▶ **Required work**
Up to and including the line with "def State.publishLine (s", output the records exactly as they appear.

────────────────────

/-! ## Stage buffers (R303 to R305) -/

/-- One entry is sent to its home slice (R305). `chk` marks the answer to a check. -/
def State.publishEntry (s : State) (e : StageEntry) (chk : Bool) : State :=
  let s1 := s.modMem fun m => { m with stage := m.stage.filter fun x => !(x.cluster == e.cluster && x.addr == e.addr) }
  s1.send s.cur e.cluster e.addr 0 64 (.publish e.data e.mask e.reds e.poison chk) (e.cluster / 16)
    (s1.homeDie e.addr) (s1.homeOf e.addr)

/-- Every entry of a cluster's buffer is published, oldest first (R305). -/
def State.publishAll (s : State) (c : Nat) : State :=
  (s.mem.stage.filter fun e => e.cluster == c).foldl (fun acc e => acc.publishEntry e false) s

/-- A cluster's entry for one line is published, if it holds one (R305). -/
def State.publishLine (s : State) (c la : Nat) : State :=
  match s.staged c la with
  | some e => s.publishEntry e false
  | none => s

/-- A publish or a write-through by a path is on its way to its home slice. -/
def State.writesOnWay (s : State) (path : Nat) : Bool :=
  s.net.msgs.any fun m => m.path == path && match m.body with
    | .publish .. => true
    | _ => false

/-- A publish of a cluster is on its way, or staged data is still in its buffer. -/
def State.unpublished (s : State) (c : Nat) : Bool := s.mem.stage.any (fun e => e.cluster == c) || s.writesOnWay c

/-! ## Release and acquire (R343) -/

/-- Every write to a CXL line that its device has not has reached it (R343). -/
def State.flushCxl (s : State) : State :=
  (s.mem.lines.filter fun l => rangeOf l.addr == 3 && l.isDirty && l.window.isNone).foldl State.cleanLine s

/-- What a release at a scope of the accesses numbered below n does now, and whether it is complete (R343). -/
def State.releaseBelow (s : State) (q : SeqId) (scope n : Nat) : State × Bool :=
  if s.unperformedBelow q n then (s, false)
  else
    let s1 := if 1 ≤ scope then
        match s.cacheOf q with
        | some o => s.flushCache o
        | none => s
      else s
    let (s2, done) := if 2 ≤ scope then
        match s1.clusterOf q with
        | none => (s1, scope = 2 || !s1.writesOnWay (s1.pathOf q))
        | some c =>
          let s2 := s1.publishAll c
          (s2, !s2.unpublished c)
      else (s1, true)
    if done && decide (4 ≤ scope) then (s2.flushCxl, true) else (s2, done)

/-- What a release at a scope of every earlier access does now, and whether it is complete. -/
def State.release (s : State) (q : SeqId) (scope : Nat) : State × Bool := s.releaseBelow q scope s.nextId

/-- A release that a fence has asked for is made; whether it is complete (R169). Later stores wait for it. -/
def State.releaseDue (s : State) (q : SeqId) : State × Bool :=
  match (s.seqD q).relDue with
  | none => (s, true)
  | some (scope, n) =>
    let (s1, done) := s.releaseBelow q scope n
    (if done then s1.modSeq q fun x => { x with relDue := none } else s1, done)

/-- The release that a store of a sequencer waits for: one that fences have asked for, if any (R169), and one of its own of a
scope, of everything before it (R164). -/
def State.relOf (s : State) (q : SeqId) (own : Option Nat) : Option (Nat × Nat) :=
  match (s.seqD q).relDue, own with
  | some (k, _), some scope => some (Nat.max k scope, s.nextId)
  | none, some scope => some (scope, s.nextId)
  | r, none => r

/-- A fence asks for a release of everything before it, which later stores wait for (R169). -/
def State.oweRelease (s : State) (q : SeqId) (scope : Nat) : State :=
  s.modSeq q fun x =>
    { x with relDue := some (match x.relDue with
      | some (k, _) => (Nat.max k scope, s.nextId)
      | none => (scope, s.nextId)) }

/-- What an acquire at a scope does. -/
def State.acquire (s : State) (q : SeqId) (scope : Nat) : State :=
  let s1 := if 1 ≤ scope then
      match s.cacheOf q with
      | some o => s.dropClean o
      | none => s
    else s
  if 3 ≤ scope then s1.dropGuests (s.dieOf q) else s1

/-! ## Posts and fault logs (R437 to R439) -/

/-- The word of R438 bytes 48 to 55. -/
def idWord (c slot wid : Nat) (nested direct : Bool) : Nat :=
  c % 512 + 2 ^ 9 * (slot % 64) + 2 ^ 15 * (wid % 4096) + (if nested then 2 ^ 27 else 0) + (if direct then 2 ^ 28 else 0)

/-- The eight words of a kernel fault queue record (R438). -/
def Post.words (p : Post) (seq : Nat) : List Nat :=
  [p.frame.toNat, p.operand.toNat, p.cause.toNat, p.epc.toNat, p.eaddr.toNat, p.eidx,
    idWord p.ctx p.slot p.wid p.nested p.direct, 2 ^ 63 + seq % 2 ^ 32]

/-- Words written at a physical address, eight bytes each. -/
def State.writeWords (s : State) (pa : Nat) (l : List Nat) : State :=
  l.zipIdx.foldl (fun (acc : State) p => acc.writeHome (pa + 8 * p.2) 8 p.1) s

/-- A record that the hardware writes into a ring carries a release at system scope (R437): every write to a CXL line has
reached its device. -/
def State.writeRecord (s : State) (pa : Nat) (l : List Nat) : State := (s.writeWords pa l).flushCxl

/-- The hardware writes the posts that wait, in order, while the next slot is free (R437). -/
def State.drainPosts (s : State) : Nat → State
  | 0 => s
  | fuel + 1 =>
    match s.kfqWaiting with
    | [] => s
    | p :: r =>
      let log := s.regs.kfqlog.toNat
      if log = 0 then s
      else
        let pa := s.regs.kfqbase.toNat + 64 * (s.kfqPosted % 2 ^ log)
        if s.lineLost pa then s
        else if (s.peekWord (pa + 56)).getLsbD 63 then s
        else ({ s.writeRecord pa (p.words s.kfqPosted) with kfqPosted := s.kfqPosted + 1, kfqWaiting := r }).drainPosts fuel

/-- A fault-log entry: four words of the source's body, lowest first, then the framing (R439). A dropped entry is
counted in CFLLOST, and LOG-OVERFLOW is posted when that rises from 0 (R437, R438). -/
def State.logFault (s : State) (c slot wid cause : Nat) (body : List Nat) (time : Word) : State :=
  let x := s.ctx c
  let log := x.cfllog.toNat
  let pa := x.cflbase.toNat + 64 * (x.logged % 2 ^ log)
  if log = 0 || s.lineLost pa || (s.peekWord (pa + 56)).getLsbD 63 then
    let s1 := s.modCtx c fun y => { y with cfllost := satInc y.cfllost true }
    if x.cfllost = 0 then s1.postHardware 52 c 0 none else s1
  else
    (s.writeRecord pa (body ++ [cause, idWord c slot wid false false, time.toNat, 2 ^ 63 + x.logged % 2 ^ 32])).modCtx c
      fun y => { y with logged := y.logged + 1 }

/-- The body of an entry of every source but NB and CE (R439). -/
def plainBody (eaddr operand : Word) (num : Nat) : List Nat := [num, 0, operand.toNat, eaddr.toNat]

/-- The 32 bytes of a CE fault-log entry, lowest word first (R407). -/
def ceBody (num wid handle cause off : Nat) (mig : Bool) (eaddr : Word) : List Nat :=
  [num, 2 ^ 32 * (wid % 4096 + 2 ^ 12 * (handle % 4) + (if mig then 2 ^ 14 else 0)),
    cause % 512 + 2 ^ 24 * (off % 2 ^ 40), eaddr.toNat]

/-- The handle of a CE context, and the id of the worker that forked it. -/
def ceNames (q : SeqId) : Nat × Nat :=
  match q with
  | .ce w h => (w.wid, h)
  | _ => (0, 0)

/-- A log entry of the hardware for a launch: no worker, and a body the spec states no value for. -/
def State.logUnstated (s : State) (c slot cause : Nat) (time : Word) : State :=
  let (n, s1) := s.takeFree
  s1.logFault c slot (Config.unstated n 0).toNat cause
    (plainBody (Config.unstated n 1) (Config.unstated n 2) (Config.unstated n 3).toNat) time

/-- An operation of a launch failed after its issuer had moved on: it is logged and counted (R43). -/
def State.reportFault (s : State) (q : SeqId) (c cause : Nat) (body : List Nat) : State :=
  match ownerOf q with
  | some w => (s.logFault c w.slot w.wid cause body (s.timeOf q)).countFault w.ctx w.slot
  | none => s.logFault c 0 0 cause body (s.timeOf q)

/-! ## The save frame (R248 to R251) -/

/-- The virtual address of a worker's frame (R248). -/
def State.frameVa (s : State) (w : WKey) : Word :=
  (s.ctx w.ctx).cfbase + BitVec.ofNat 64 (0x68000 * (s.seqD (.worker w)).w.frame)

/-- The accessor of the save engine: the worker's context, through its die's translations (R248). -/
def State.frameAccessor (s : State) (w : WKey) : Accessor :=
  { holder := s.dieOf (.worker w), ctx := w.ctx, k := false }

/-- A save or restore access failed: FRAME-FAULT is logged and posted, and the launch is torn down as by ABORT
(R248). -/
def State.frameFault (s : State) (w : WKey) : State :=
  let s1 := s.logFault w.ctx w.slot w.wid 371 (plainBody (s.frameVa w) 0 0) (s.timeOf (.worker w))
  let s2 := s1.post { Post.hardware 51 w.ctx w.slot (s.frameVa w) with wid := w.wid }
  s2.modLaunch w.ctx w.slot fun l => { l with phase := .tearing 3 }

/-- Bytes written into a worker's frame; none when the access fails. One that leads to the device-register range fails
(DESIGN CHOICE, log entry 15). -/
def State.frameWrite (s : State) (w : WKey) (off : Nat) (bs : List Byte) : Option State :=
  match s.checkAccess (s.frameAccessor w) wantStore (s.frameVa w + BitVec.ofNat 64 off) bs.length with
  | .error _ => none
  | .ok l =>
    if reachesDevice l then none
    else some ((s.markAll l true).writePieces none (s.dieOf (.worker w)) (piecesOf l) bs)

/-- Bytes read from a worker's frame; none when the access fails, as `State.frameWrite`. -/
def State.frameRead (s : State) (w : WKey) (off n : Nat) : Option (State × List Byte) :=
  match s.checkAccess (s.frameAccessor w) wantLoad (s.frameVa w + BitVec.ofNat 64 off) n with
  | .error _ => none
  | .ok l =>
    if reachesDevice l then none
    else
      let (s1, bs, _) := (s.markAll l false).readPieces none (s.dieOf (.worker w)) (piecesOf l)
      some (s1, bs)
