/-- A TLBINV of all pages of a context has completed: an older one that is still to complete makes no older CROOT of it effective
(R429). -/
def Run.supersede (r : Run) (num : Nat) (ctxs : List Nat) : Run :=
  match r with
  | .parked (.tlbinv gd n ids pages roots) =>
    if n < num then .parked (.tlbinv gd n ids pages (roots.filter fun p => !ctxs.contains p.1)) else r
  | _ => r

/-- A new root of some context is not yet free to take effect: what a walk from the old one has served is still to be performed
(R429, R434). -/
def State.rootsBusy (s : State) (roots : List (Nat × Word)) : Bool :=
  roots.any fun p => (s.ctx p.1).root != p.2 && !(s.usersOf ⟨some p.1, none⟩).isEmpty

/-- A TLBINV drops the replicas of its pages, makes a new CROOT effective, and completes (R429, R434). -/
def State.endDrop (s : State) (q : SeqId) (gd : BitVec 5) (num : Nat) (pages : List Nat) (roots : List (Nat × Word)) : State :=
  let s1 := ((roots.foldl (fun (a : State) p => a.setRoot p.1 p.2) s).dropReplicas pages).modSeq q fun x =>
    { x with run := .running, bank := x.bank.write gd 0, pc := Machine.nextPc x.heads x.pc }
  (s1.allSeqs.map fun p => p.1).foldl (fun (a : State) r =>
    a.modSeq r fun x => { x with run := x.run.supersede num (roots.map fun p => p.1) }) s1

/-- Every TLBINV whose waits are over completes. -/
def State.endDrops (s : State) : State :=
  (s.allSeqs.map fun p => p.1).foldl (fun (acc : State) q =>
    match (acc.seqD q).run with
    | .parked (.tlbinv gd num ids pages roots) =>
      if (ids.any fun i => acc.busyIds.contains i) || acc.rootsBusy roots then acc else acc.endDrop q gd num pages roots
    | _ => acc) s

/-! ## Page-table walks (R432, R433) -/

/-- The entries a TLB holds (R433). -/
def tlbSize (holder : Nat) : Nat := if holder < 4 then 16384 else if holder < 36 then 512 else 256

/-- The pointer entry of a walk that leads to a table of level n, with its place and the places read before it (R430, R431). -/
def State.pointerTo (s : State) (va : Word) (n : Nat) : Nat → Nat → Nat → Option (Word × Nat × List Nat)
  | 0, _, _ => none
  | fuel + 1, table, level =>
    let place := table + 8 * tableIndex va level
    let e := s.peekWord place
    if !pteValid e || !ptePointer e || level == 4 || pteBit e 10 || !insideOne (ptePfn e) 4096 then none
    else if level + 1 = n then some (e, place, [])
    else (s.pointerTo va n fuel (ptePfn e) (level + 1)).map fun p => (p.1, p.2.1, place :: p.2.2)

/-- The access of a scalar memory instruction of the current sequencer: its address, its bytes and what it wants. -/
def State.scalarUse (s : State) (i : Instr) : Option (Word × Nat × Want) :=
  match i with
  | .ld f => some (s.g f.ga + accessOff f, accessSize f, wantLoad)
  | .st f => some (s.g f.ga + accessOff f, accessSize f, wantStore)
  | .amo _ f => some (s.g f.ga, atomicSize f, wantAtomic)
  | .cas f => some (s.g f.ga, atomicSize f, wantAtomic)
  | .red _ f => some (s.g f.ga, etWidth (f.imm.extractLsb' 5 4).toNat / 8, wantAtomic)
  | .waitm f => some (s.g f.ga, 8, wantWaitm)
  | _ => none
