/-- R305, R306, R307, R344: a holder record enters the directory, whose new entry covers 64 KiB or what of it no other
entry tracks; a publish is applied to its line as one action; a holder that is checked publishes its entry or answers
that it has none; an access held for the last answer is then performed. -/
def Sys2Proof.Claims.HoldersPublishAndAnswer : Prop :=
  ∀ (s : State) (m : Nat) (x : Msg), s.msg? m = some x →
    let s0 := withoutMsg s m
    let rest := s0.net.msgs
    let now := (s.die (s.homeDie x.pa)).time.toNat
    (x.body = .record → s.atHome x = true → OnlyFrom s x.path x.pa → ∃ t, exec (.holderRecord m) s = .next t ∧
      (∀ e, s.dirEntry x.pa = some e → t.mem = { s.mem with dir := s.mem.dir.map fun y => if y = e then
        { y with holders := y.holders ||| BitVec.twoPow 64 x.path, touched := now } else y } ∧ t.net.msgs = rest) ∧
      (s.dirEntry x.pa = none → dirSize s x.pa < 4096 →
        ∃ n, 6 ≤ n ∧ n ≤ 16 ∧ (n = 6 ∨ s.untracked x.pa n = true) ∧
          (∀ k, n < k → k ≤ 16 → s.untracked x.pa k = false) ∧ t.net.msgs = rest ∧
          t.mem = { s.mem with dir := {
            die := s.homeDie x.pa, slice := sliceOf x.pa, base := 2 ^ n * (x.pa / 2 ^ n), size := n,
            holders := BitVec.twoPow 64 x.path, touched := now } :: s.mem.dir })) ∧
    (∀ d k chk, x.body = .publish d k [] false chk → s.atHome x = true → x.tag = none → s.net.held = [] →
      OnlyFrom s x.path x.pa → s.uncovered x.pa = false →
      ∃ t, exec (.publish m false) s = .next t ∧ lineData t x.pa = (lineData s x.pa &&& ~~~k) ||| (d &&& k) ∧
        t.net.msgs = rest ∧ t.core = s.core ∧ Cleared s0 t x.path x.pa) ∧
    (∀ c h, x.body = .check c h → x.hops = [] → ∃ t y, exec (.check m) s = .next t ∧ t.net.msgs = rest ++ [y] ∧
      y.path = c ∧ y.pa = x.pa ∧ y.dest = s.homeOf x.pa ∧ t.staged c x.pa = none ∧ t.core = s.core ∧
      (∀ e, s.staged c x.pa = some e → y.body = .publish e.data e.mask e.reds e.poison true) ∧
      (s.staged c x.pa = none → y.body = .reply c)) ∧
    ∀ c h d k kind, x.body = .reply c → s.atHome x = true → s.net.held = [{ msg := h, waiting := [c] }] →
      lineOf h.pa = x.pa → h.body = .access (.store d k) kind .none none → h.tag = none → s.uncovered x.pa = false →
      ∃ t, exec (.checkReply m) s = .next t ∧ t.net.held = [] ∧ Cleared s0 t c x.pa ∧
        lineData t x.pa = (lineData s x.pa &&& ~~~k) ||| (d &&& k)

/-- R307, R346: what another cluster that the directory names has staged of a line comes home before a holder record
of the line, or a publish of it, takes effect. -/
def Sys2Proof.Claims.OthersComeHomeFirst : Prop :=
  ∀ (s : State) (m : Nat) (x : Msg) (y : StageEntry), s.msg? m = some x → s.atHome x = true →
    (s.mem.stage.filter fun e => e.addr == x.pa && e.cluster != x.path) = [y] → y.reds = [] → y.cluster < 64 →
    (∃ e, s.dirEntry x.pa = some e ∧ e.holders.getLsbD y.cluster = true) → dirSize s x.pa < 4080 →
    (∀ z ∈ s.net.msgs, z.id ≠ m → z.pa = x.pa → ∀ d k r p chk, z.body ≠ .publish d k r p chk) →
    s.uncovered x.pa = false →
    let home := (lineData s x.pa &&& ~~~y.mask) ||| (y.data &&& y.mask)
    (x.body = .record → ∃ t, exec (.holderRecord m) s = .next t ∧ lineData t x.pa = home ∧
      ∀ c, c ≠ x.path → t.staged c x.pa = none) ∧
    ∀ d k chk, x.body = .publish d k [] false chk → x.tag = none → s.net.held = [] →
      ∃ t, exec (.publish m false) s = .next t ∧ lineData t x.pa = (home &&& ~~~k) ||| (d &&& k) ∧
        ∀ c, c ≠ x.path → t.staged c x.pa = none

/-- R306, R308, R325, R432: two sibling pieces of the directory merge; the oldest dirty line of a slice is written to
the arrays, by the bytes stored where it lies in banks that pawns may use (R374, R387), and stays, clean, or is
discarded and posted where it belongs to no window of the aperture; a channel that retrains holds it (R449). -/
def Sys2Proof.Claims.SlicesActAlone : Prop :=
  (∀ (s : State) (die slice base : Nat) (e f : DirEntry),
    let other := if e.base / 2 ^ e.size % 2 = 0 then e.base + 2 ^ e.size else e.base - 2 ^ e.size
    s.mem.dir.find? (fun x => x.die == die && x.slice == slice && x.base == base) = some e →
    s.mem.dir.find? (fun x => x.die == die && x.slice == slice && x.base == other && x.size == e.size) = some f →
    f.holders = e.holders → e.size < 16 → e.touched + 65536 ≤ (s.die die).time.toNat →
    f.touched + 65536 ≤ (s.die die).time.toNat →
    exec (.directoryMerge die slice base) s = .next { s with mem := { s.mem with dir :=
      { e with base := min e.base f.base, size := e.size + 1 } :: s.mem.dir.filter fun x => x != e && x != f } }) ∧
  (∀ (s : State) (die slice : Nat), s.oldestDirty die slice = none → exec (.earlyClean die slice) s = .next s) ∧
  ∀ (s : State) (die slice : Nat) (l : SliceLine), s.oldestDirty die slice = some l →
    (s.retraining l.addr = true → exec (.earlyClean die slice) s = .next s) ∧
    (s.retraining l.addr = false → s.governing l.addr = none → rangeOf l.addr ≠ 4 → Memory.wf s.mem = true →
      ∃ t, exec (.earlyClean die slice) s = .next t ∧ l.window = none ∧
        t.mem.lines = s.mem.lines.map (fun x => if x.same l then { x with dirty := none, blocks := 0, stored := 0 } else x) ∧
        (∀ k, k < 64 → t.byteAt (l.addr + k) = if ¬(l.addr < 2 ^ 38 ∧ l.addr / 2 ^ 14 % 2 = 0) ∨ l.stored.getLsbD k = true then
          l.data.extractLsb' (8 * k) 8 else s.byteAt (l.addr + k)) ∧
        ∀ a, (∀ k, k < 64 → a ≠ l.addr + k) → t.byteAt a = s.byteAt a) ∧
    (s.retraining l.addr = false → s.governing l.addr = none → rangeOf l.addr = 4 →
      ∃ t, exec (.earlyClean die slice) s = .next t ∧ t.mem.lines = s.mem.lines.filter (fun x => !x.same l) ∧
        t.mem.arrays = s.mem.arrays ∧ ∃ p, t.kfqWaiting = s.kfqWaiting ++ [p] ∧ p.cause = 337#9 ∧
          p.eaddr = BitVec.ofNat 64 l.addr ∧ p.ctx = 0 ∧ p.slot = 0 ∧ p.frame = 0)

────────────────────

▶ **Task answer**
/-! ## Stage buffers (R303 to R305) -/

/-- One entry is sent to its home slice (R305). `chk` marks the answer to a check. -/
def State.publishEntry (s : State) (e : StageEntry) (chk : Bool) : State :=
  let s1 := s.modMem fun m => { m with stage := m.stage.filter fun x => !(x.cluster == e.cluster && x.addr == e.addr) }
  s1.send s.cur e.cluster e.addr 0 64 (.publish e.data e.mask e.reds e.poison chk) (e.cluster / 16)
    (s1.homeDie e.addr) (s1.homeOf e.addr)

/-- Every entry of a cluster's buffer is published, oldest first (R305). -/
def State.publishAll (s : State) (c : Nat) : State :=
  (s.mem.stage.filter fun e => e.cluster == c).foldl (fun acc e => acc.publishEntry e false) s

/-- A cluster's entry for one line is published, if it holds one (R305). -/
def State.publishLine (s : State) (c la : Nat) : State :=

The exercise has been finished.